WHAT TO PRODUCE: Would you return the lines from the one that contains "let h := (((h.set" to the last line of the entries below, exactly and with nothing added?

DATASET EXCERPTS:

/-- Is queue `q` in HDW_BATCH_QMASK? -/
def HostSide.batchQueue (h : HostSide) (q : Nat) : Bool := bit (h.get2 Reg.HDW_BATCH_QMASK_LO Reg.HDW_BATCH_QMASK_HI) q

/-- The oldest sample leaves the window: counted and, where its queue is batched, placed in a batch (R389, R391). -/
def HostSide.emerge (h : HostSide) (smp : Sample) (ntok : Nat) : HostSide :=
  let h := (h.inc Reg.HDW_SAMPLES 1).countG 0x52 0 1
  let h := h.modHdw fun x => { x with win := x.win.drop 1 }
  if h.on Reg.HDW_BATCH_CFG.EN && h.batchQueue smp.q then
    let h := h.modHdw fun x => { x with batch := x.batch ++ [(smp.dst, ntok, smp.q, smp.bank.getD 0)] }
    if h.get Reg.HDW_BATCH_CFG.N_M1 + 1 ≤ h.hdw.batch.length then h.closeBatch false false else h
  else h

/-- It leaves without a result: no rule says how many tokens it wrote. DESIGN CHOICE (log entries 10, 45). -/
def HostSide.emergeFailed (h : HostSide) (smp : Sample) (status detail : Nat) : HostSide :=
  let (h, v) := h.free 0x390
  (h.finish smp.q smp.idx status detail 0).emerge smp (v % (smp.maxTok + 1))

/-- Is the batch ring full (R393)? DEDUCED (log entry 46). -/
def HostSide.batchFull (h : HostSide) : Bool :=
  (h.get Reg.HDW_BATCH_COUNT + 2 ^ 32 - h.get Reg.HDW_BATCH_FREED) % 2 ^ 32 == h.get Reg.HDW_BATCH_SLOTS

/-- The oldest sample of the window emerges once it is decoded or dropped, unless a closed batch waits on a full ring (R389, R390, R393,
R396); its tokens wait for HBM (R437, R451). DEDUCED (log entry 46). -/
def execHdwEmerge (s : State) : Host.Outcome State Fault Refusal :=
  s.onData fun e h =>
    match h.hdw.win with
    | [] => h
    | smp :: _ =>
      if smp.state != 2 || (!h.hdw.closed.isEmpty && h.batchFull) then h
      else if smp.pcie then h.emergeFailed smp 10 1
      else if let some cause := smp.dropped then h.emergeFailed smp 2 cause
      else if !h.hbmUp then h
      else
        (((h.writeTokens e smp.dst (smp.toks.flatMap (toLE 4))).countMem false 2 (smp.dst / 2 ^ 32) (4 * smp.toks.length)).finish smp.q smp.idx 0 0 smp.toks.length).emerge smp smp.toks.length

/-- TIMEOUT_US after its first sample emerged, a batch closes as TIMED (R391). -/
def execHdwBatchTimeout (s : State) : Host.Outcome State Fault Refusal :=
  s.onData fun _ h => if h.on Reg.HDW_BATCH_CFG.EN && h.on Reg.HDW_BATCH_CFG.TIMEOUT_US then h.closeBatch true false else h

/-- The 2,048 bytes of a batch record (R392). -/
def Batch.bytes (b : Batch) (n : Nat) : List Byte :=
  let hd := toLE 4 (1 + 16 * b2n b.timed + 32 * b2n b.stopped) ++ toLE 4 b.samples.length ++ toLE 8 n ++ List.replicate 48 0
  let body := hd ++ b.samples.flatMap fun (dst, ntok, q, bank) => toLE 8 dst ++ toLE 4 ntok ++ toLE 1 q ++ toLE 3 (bank % 2)
  (body ++ List.replicate 2048 0).take 2048

/-- The oldest closed batch is written to its ring slot and its consumer signalled, while the ring has a free slot (R392, R393). -/
def execHdwBatchWrite (s : State) : Host.Outcome State Fault Refusal :=
  s.onData fun e h =>
    match h.hdw.closed with
    | [] => h
    | b :: rest =>
      if h.batchFull || !h.hbmUp then h
      else
        let n := h.hdw.batchNo + 1
        let off := h.get Reg.HDW_BATCH_BASE * 2048 + (n - 1) % max 1 (h.get Reg.HDW_BATCH_SLOTS) * 2048
        let g := h.get Reg.HDW_BATCH_GROUP
        let h := if hbmOk e.variant.groups (g * 2 ^ 32 + off) 2048 && off < 2 ^ 32 then ((h.landPiece e 2 g off (b.bytes n) false).1).countMem false 2 g 2048 else h
        let h := h.modHdw fun x => { x with closed := rest, batchNo := n }
        ((h.add Reg.HDW_BATCH_COUNT 1).setBits Reg.HDW_INT_STATUS 8).addToken (h.get Reg.HDW_BATCH_CFG.CORE)
          (h.get Reg.HDW_BATCH_CFG.TOKEN) 1

/-- The consumer core `c` frees the oldest written batch; a STORE of another core is ignored (R393). -/
def execHdwBatchFree (c : Nat) (s : State) : Host.Outcome State Fault Refusal :=
  s.onData fun _ h =>
    if h.get Reg.HDW_BATCH_CFG.CORE != c then h
    else match h.ctlReady (c / 8) (c % 8) .batchFree with
      | none => h
      | some site =>
        let h := h.takeCtl site
        if h.get Reg.HDW_BATCH_FREED = h.get Reg.HDW_BATCH_COUNT then h else h.add Reg.HDW_BATCH_FREED 1

/-- A write of HDW_BATCH_CFG (R399): setting EN restarts batch numbers; while it is set only a write that clears it is taken, and
that closes the batch in formation as TIMED. -/
def HostSide.writeBatchCfg (h : HostSide) (v : Word) : HostSide :=
  let en := v.getLsbD 0
  if h.on Reg.HDW_BATCH_CFG.EN then
    if en then h else (h.setWord 0x780060 (v &&& 0xFFFF3F7F#32)).closeBatch true false
  else
    let h := h.setWord 0x780060 (v &&& 0xFFFF3F7F#32)
    if en then ((h.set Reg.HDW_BATCH_COUNT 0).set Reg.HDW_BATCH_FREED 0).modHdw fun x => { x with batchNo := 0, batch := [] } else h

/-! ### The stop (R395 to R397) -/

/-- A sample that was longer than HDW_MAX_BYTES at its admission and still is proves odd again (R394 cause 2, R396). -/
def HostSide.recheckBig (h : HostSide) : HostSide :=
  match h.hdw.win.findIdx? fun (y : Sample) => y.big && y.dropped.isNone && decide (h.get Reg.HDW_MAX_BYTES < y.len) with
  | some i => h.markOdd i 2 (((h.hdw.win[i]?).map (·.len)).getD 0)
  | none => h

/-- Headwater resumes (R396): the stop sample is dropped with its cause or read again, and the held samples are decoded afresh. A
global stop holds the emergence (R397). -/
def HostSide.hdwResume (h : HostSide) (drop : Bool) : HostSide :=
  match h.hdw.stop, h.hdw.win with
  | some (cause, _), smp :: _ =>
    let h := (h.set Reg.HDW_STATUS.STOPPED 0).set Reg.HDW_STOP.ACTION 0
    let h := h.modHdw fun x => { x with stop := none, win := x.win.map fun (y : Sample) => { y with state := 0, toks := [], pcie := false } }
    (if !drop then h
     else if h.stopped then h.modHdw fun x => { x with win := x.win.modify 0 fun (y : Sample) => { y with state := 2, dropped := some cause } }
     else h.emergeFailed smp 2 cause).recheckBig
  | _, _ => h

/-- Once every sample older than the stop sample has emerged, Headwater is STOPPED (R395). When the stop sample's queue has been
reset in the meantime, it resumes at once (R397). DEDUCED (log entry 46). -/
def execHdwStopped (s : State) : Host.Outcome State Fault Refusal :=
  s.onData fun _ h =>
    match h.hdw.stop, h.hdw.win with
    | some (cause, off), smp :: _ =>
      if smp.state != 3 || h.on Reg.HDW_STATUS.STOPPED then h
      else
        let h := h.closeBatch false true
        let h := ((h.set Reg.HDW_STATUS.STOPPED 1).setBits Reg.HDW_INT_STATUS 1).inc Reg.HDW_STOPS 1
        let h := (((h.set Reg.HDW_STOP.QUEUE smp.q).set Reg.HDW_STOP.CAUSE cause).set Reg.HDW_STOP_INDEX smp.idx).set
          Reg.HDW_STOP_OFFSET off
        let h := h.set Reg.HDW_STOP_TAG smp.tag
        if h.get (Reg.SQ_STATUS.STATE smp.q) = 3 then h.hdwResume true else h
    | _, _ => h

/-- RESTART of a queue: of the stop sample's queue, while Headwater is stopped, it resumes as HDW_STOP.ACTION says (R396).
DEDUCED (log entry 42). -/
def HostSide.hdwRestart (h : HostSide) (q : Nat) : HostSide :=
  if h.on Reg.HDW_STATUS.STOPPED && h.get Reg.HDW_STOP.QUEUE = q then h.hdwResume (h.on Reg.HDW_STOP.ACTION) else h

/-- RESET of a queue: its samples not yet admitted complete ABORTED; the stop sample, while Headwater is stopped, completes
REFUSED and Headwater resumes (R397). -/
def HostSide.hdwReset (h : HostSide) (q : Nat) : HostSide :=
  let gone := h.hdw.ready.filter fun x => x.1 == q
  let h := gone.foldl (fun h x => h.finish q x.2 9 0 0) h
  let h := h.modHdw fun x => { x with ready := x.ready.filter fun y => y.1 != q }
  if h.on Reg.HDW_STATUS.STOPPED && h.get Reg.HDW_STOP.QUEUE = q then h.hdwResume true else h

end Sys2Proof.Machine
end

TASK ANSWER:
        let h := (((h.set Reg.HDW_STOP.QUEUE smp.q).set Reg.HDW_STOP.CAUSE cause).set Reg.HDW_STOP_INDEX smp.idx).set
          Reg.HDW_STOP_OFFSET off
        let h := h.set Reg.HDW_STOP_TAG smp.tag
        if h.get (Reg.SQ_STATUS.STATE smp.q) = 3 then h.hdwResume true else h
    | _, _ => h

/-- RESTART of a queue: of the stop sample's queue, while Headwater is stopped, it resumes as HDW_STOP.ACTION says (R396).
DEDUCED (log entry 42). -/
def HostSide.hdwRestart (h : HostSide) (q : Nat) : HostSide :=
  if h.on Reg.HDW_STATUS.STOPPED && h.get Reg.HDW_STOP.QUEUE = q then h.hdwResume (h.on Reg.HDW_STOP.ACTION) else h

/-- RESET of a queue: its samples not yet admitted complete ABORTED; the stop sample, while Headwater is stopped, completes
REFUSED and Headwater resumes (R397). -/
def HostSide.hdwReset (h : HostSide) (q : Nat) : HostSide :=
  let gone := h.hdw.ready.filter fun x => x.1 == q
  let h := gone.foldl (fun h x => h.finish q x.2 9 0 0) h
  let h := h.modHdw fun x => { x with ready := x.ready.filter fun y => y.1 != q }
  if h.on Reg.HDW_STATUS.STOPPED && h.get Reg.HDW_STOP.QUEUE = q then h.hdwResume true else h

end Sys2Proof.Machine
end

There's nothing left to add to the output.